The laws in Canada around personal data protection lack the bite says a cyber security expert after Desjardins Group went public last month about a data breach that exposed nearly three million of its customers.
“Until you get the laws where you’re actually going to be fined, you’re going to see a lot of these things continue,” said Sem Ponnambalam, president of Xahive, an Ottawa-based cyber security firm.
Québec’s privacy commissioner and the federal equivalent have since opened investigations into what Desjardins reported on June 20, 2019 was an inside job by an employee who raided sensitive data, including SIN numbers and personal banking habits.
The credit union also admitted that it had no idea of the theft until Laval Police brought it to the company’s attention the week prior.
Ponnambalam said despite how the breach occurred, principles for cyber securing an organization from the outside can be applied to physical theft by insiders as well.
“If they had cyber security protocols in place, Desjardins would not have happened – if an employee’s computer can be compromised from the outside, why would certain employees need access to everything?” she said.
“And just because you’re an executive, doesn’t mean you need access to the entire vault.”
While Desjardins has apologized and offered affected customers credit protection, because there is an ongoing police investigation, few details about the employee are known.
A Desjardins spokesperson told The Post Millennial that more details would likely come from Laval Police.
“The outcome of unauthorized and illegal use of our internal data by an employee who has since been fired,” is all that Desjardins provided in their June 20 statement.
A TVA Nouvelles report claimed the source of the breach was a 37-year-old consultant with “keen computer knowledge” and others may be implicated. Update: On Friday (July 12) Le Journal De Montréal reported that Sébastien Boulanger Dorval was arrested in June and released without charges.
But whether state sponsored cyber larceny, hacktivism or the thievery of a now former Desjardins employee, the crime is a national security concern says the chair of Parliament’s public safety committee, who’s reconvened an ‘emergency meeting’ this Monday to learn more about the case.
“I would put this at the top of the list, higher than terrorism,” McKay told TPM. “Because this affects us all, whether its the asymmetric warfare of a country like China, cyber breaches for commercial economic, military managed, or whether it’s some hacker in the basement of his mother’s house. They are all serious issues.”
Like Ponnambalam, McKay said “there is a legislative deficiency” for holding private sector firms more accountable; “the theft is a criminal code matter and really out of our jurisdiction, similar with civil liability issues.”
Consider the Office of the Privacy Commissioner’s determination on the Equifax Canada’s credit ranking service that got hacked in 2017, exposing nearly 19,000 records belonging to Canadian citizens, among more than 145 million customers worldwide.
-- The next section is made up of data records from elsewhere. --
-- ==== Sys2Proof/Machine/Coherence.lean ====
section
/-!
DEFINITION. Copies of lines and the protocol tables that step them (19 R357 to R374, 20 R382): the tables of the resident
protocols, a row taken on an event, and the fills that are counted (23 R425, R426).  These steps move copies and messages only:
memory holds each line's coherent value.
-/

namespace Sys2Proof.Machine

/-! ### Homes -/

/-- The HBM and far-tier rows of R411. -/
def inHbm (pa : Nat) : Bool := decide (pa / 2 ^ 42 < 4 ∧ pa % 2 ^ 42 < 2 ^ 38)
def inFar (pa : Nat) : Bool := decide (2 ^ 44 ≤ pa ∧ pa < 2 ^ 44 + 2 ^ 43)

/-- The home of a physical line (19 R357): dies 0 to 3, 4 for io0 and 5 for io1. -/
def homeOf (tier pa : Nat) : Nat :=
  if tier = 0 then pa / 2 ^ 42 else if popc 36 (bits pa 16 36) % 2 = 0 then 4 else 5

/-- The home of a line by its memory key (19 R357); 6 for a peer's line, which its device homes.  A compressed page's line
has the home that its request carries (23 R429). -/
def homeOfLine (line : Nat) : Nat :=
  let a := line * 128
  if 2 ^ 61 ≤ a then 6
  else if 2 ^ 60 ≤ a then homeOf 2 (a - 2 ^ 60)
  else if inHbm a then homeOf 0 a else homeOf 1 a

/-! ### Fills and heat (23 R425, R426) -/

def heatH : Nat := 0x0C3FFE000000
def heatF : Nat := 0x0C3FEE000000

/-- The address of the heat word of a physical HBM or far-tier page. -/
def heatOf (tier p : Nat) : Nat :=
  if tier = 0 then heatH + 2 * (2 ^ 22 * (p / 2 ^ 42) + p % 2 ^ 42 / 65536) else heatF + 2 * ((p - 2 ^ 44) / 65536)

/-- The address of the heat word of a line's page; none for host and peer lines. -/
def lineHeat (line : Nat) : Option Nat :=
  let a := line * 128
  if 2 ^ 70 ≤ a then some ((a - 2 ^ 70) / 65536 + 2)
  else if inHbm a then some (heatOf 0 (a / 65536 * 65536))
  else if inFar a then some (heatOf 1 (a / 65536 * 65536)) else none

/-- One more read or write in a heat word, saturating. -/
def bumpHeat (w : Nat) (write : Bool) : Nat :=
  if write then w / 256 * 256 + min 255 (w % 256 + 1) else min 255 (w / 256 + 1) * 256 + w % 256

/-- Count a fill of a die; the one that brings its count to 0 is sampled. [DEDUCED, notes/assumptions/36.md] -/
def State.fill (s : State) (die line : Nat) (write : Bool) : State :=
  match lineHeat line with
  | none => s
  | some a =>
    let n := (s.coh.fills.getD die 0 + 1) % 64
    let s := s.modCoh fun h => { h with fills := h.fills.set die n }
    if n = 0 then s.wrN a 2 (bumpHeat (s.rdN a 2) write) else s

/-! ### Tables (R362 to R364, R371 to R374) -/

/-- The row of a table for a state and an event. -/
def PTable.row? (t : PTable) (st ev : Nat) : Option PRow := t.rows.find? fun r => r.st == st && r.ev == ev

/-- Whether a state is stable (R371). -/
def PTable.stable (t : PTable) (st : Nat) : Bool := bit (t.attrs.getD st 0) 0

/-- The row taken: where none is listed the state is kept and nothing is sent, and in a transient state local accesses wait. -/
def PTable.rowAt (t : PTable) (st ev : Nat) : PRow :=
  (t.row? st ev).getD { st := st, ev := ev, nx := st, cls := 0, act := if t.stable st then 0 else 128 }

/-- Rows of one state: event, next state, message class, actions (R374). -/
def rowsAt (st : Nat) (rs : List (Nat × Nat × Nat × Nat)) : List PRow :=
  rs.map fun r => { st := st, ev := r.1, nx := r.2.1, cls := r.2.2.1, act := r.2.2.2 }

/-- The rows of a state that acknowledges every forward and invalidation. -/
def ackRows (st act : Nat) : List PRow := rowsAt st [(4, st, 7, act), (5, st, 7, act), (6, st, 7, act)]

/-- R363, the rows of protocol 0 in its stable states. -/
def moesiStable : List PRow :=
  rowsAt 0 [(0, 5, 1, 256), (1, 6, 1, 512), (2, 6, 1, 512)] ++ ackRows 0 0
  ++ rowsAt 1 [(0, 1, 0, 64), (1, 7, 1, 512), (2, 7, 1, 512), (5, 0, 7, 8), (6, 0, 7, 8), (7, 0, 0, 8), (3, 0, 0, 8)]
  ++ rowsAt 2 [(0, 2, 0, 64), (1, 4, 0, 64), (2, 4, 0, 64), (4, 1, 4, 1), (5, 0, 4, 9), (6, 0, 4, 9), (7, 0, 0, 8), (3, 0, 0, 8)]
  ++ rowsAt 3 [(0, 3, 0, 64), (1, 7, 1, 512), (2, 7, 1, 512), (4, 3, 4, 1), (5, 0, 4, 9), (6, 0, 4, 9), (7, 0, 5, 10), (3, 0, 5, 2)]
  ++ rowsAt 4 [(0, 4, 0, 64), (1, 4, 0, 64), (2, 4, 0, 64), (4, 3, 4, 1), (5, 0, 4, 9), (6, 0, 4, 9), (7, 0, 5, 10), (3, 0, 5, 2)]

/-- IM_D and SM_A of protocol 0: an owner's data is installed, and the grant performs the access (20 R382).  In a transient state
a forward that finds no copy is acknowledged and a recall drops what is there. [DEDUCED, notes/assumptions/29.md] -/
def moesiOwning : List PRow :=
  ackRows 6 128 ++ rowsAt 6 [(7, 0, 0, 8), (9, 6, 0, 132), (10, 4, 0, 68), (11, 4, 0, 64)]
  ++ rowsAt 7 [(4, 7, 4, 129), (5, 6, 4, 9), (6, 6, 7, 8), (7, 0, 5, 10), (9, 7, 0, 132), (10, 4, 0, 64), (11, 4, 0, 64)]

/-- R362: the attributes of protocol 0's states. -/
def moesiAttrs : List Nat := [0x01, 0x05, 0x17, 0x0D, 0x1F, 0x00, 0x00, 0x04]

/-- Protocol 0 (R362, R363). -/
def moesi : PTable :=
  { attrs := moesiAttrs, rows := moesiStable ++ ackRows 5 128 ++ rowsAt 5 [(7, 0, 0, 8), (9, 1, 0, 68), (10, 2, 0, 68), (11, 1, 0, 64)] ++ moesiOwning }

/-- Protocol 2 (R364): a read miss is granted the line in M. -/
def migratory : PTable :=
  { attrs := moesiAttrs, rows := moesiStable ++ ackRows 5 128 ++ rowsAt 5 [(7, 0, 0, 8), (9, 5, 0, 132), (10, 4, 0, 68), (11, 4, 0, 64)] ++ moesiOwning }

/-- The rows of a protocol that holds lines shared only: I, S and a read under way. -/
def sharedRows (write : Nat → List PRow) : List PRow :=
  rowsAt 0 [(0, 2, 1, 256)] ++ ackRows 0 0 ++ write 0
  ++ rowsAt 1 [(0, 1, 0, 64), (5, 0, 7, 8), (6, 0, 7, 8), (7, 0, 0, 8), (3, 0, 0, 8), (8, 1, 0, 16)] ++ write 1
  ++ ackRows 2 128 ++ rowsAt 2 [(7, 0, 0, 8), (9, 1, 0, 68), (10, 1, 0, 68), (11, 1, 0, 64)] ++ write 2

/-- Protocol 1 (R364): a write is sent to the home. -/
def updating : PTable :=
  { attrs := [1, 5, 0], rows := sharedRows fun k => let a := if k = 2 then 224 else 96; rowsAt k [(1, k, 6, a), (2, k, 6, a)] }

/-- Protocol 3 (R364): a write is requested of the home, which performs it. -/
def writeOnce : PTable :=
  { attrs := [1, 5, 0], rows := sharedRows fun k => let a := if k = 2 then 640 else 512; rowsAt k [(1, k, 1, a), (2, k, 1, a)] }

/-- The table that a copy is stepped by. -/
def State.tableOf (s : State) (c : Copy) : PTable :=
  if c.pid = 0 then moesi else if c.pid = 1 then updating else if c.pid = 2 then migratory else if c.pid = 3 then writeOnce
  else if c.pid < 6 then { attrs := [1] } else (s.ctx c.owner).tables.getD c.pid { attrs := [1] }

/-! ### Copies -/

/-- No copy, under an identity. -/
def noCopy (pid owner : Nat) : Copy := { st := 0, pid := pid, owner := owner }

/-- A die's copy of a line, if it is of an identity. -/
def State.copyOf (s : State) (die line pid owner : Nat) : Copy :=
  match s.coh.copies.get? (line * 8 + die) with
  | some c => if c.pid = pid ∧ c.owner = owner then c else noCopy pid owner
  | none => noCopy pid owner

/-- Whether a die holds the line: not while its first request is under way. -/
def State.holds (s : State) (c : Copy) : Bool :=
  let a := (s.tableOf c).attrs.getD c.st 0
  c.st != 0 && (bit a 0 || bit a 2)

/-- The dies that hold a line, with their copies. -/
def State.holders (s : State) (line : Nat) : List (Nat × Copy) :=
  (s.coh.copies.filter fun p => p.1 / 8 == line && s.holds p.2).map fun p => (p.1 % 8, p.2)

/-- Whether a copy is the one that answers requests: it is dirty or exclusive, or was in the last stable state. -/
def State.owns (s : State) (c : Copy) : Bool :=
  let t := s.tableOf c
  if t.stable c.st then (let a := t.attrs.getD c.st 0; bit a 3 || bit a 4) else c.own

/-- Whether a copy must be written back. -/
def State.dirtyCopy (s : State) (c : Copy) : Bool := bit ((s.tableOf c).attrs.getD c.st 0) 3

/-- Set what a die has of a line; with nothing left it is forgotten, and what the die read of an older value goes with the copy. -/
def State.setCopy (s : State) (die line : Nat) (c : Copy) : State :=
  s.modCoh fun h =>
    let k := line * 8 + die
    let h := if c.st = 0 then { h with upd := h.upd.del k } else h
    if c.st = 0 ∧ c.pend = [] ∧ c.ready = [] then { h with copies := h.copies.del k } else { h with copies := h.copies.put k c }

def State.sendCoh (s : State) (m : CohMsg) : State := s.modCoh fun h => { h with msgs := h.msgs ++ [m] }

/-! ### A row is taken (R374) -/

/-- A die's answer to the home, for an event. -/
def ackMsg (die line ev : Nat) : CohMsg := { ev := 11, die := die, line := line, n := ev }

/-- The message of a row: `m` is the access or message that raised the event, `req` the access that a request is for. -/
def PRow.sends (r : PRow) (die ev : Nat) (c : Copy) (m req : CohMsg) : List CohMsg :=
  let ask := { req with die := die, line := m.line, src := die, pid := c.pid, owner := c.owner }
  let from_ : CohMsg := { ev := 9, die := m.src, line := m.line, src := die, pid := c.pid, owner := c.owner }
  if bit r.act 8 then [{ ask with ev := 0, bytes := [] }]
  else if bit r.act 9 then [{ ask with ev := 1, bytes := [] }]
  else if bit r.act 5 then [{ ask with ev := 3 }]
  else if bit r.act 0 then (if 4 ≤ ev ∧ ev ≤ 8 then [from_] else [])
  else if bit r.act 1 then [{ from_ with ev := 2, die := die, src := if ev = 7 then 8 else die }]
  else if r.cls = 7 then [ackMsg die m.line ev]
  else if r.cls = 3 then [{ from_ with ev := 13 }]
  else []

/-- The accesses that wait at a copy after a row: `perf` performs the access itself, or the first that waits. -/
def PRow.waiting (r : PRow) (stable : Bool) (die ev : Nat) (c : Copy) (m : CohMsg) : List CohMsg :=
  if 2 < ev then (if bit r.act 6 then c.pend.drop 1 else c.pend)
  else if bit r.act 6 ∨ (stable ∧ !bit r.act 7) ∨ c.pend.any (·.ev == ev) then c.pend
  else c.pend ++ [{ m with ev := ev, die := die }]

/-- A copy takes its table's row on an event: a local access (events 0 to 2) or a message. -/
def State.present (s : State) (die ev : Nat) (c : Copy) (m : CohMsg) : State :=
  let t := s.tableOf c
  let r := t.rowAt c.st ev
  let stable := t.stable r.nx
  let a := t.attrs.getD r.nx 0
  let front := c.pend.headD m
  let x := { c with
    st := r.nx, pend := r.waiting stable die ev c m
    own := if stable then bit a 3 || bit a 4 else c.own
    got := if stable then 0 else c.got
    ready := if 2 < ev ∧ bit r.act 6 ∧ 6 ≤ c.pid ∧ !c.ready.contains front.ev then c.ready ++ [front.ev] else c.ready }
  let s := s.setCopy die m.line x
  let s := if bit r.act 4 then s.modCoh fun h => h.takeUpd (fun k => k == m.line * 8 + die) fun w => w.n == m.n else s
  let s := if bit r.act 2 ∧ stable ∧ !front.quiet then s.fill die m.line (front.ev != 0) else s
  s.modCoh fun h => { h with msgs := h.msgs ++ r.sends die ev c m (if ev ≤ 2 then m else front) }

/-- A local access of a die at its line.  At a line that it has under another identity only the request goes to the home, which
recalls that copy first (R370); an access that a loaded table's row has performed is done. -/
def State.localAccess (s : State) (m : CohMsg) : State :=
  match s.coh.copies.get? (m.line * 8 + m.die) with
  | some c =>
    if c.pid = m.pid ∧ c.owner = m.owner then
      (if c.ready.contains m.ev then s.setCopy m.die m.line { c with ready := c.ready.erase m.ev } else s.present m.die m.ev c m)
    else
      let n := noCopy m.pid m.owner
      s.modCoh fun h => { h with msgs := h.msgs ++ ((s.tableOf n).rowAt 0 m.ev).sends m.die m.ev n m m }
  | none => s.present m.die m.ev (noCopy m.pid m.owner) m

/-- The accesses that wait at a die's line are presented again (R374). -/
def State.again (s : State) (die line : Nat) : State :=
  match s.coh.copies.get? (line * 8 + die) with
  | none => s
  | some c => c.pend.foldl (fun s m => s.localAccess { m with die := die, line := line }) (s.setCopy die line { c with pend := [] })

end Sys2Proof.Machine
end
In the UK, Equifax was slapped with a maximum $1 million (USD) fine and in the United States, the same company for the same breach cut a deal with federal regulators that included spending $1.5 billion to upgrade cyber security and practices.
Back in Ottawa and guided by a toothless Personal Information Protection and Electronic Documents Act, governing data protection for commercial activity in Canada and internationally, The Office of the Privacy Commissioner delivered little more than admonishment.
Yes, Equifax breached the act on a number of fronts due to poor security the commissioner’s report indicated, and so the company had to promise to improve its network defences and its handling of client data.
Asked about this slap on the wrist, McKay said that in the absence of any harsher penalties, civil litigation remained the best hope for companies like Desjardins and Equifax from protecting customer data.
“It may well be that one of the benefits that it starts to dawn on some of these companies, that if they don’t do everything up to a 100 percent, they are going to be facing massive lawsuits,” said McKay. “To the point where maybe the viability of their companies is in jeopardy.”
Ironically, the committee McKay chairs released its own report about cybersecurity in the financial sector the same day Desjardins went public. The committee’s first recommendation kicks the issue down the road to the next government’s committee as an item to continue monitoring.
“We’re certainly behind the curve as far as regulatory authorities are concerned,” McKay admitted.
In addition to breaches Equifax and Desjardins, exposure of personal banking and credit information in Canada was reported in May of 2018 by Bank of Montreal and CIBC’s Simplii Financial lost data on 90,000 customers to hackers who demanded $1 million not to release the intel.
Following their acknowledgement of said breach, former Ontario Information and Privacy Commissioner Ann Cavoukian slammed the banks, who merely informed customers to “monitor” accounts for suspicious activity and promised to shore up security.
“They should have been doing that from the beginning,” she told CTV in a television interview. “I expected them to have the highest level of protection possible, and clearly they didn’t.”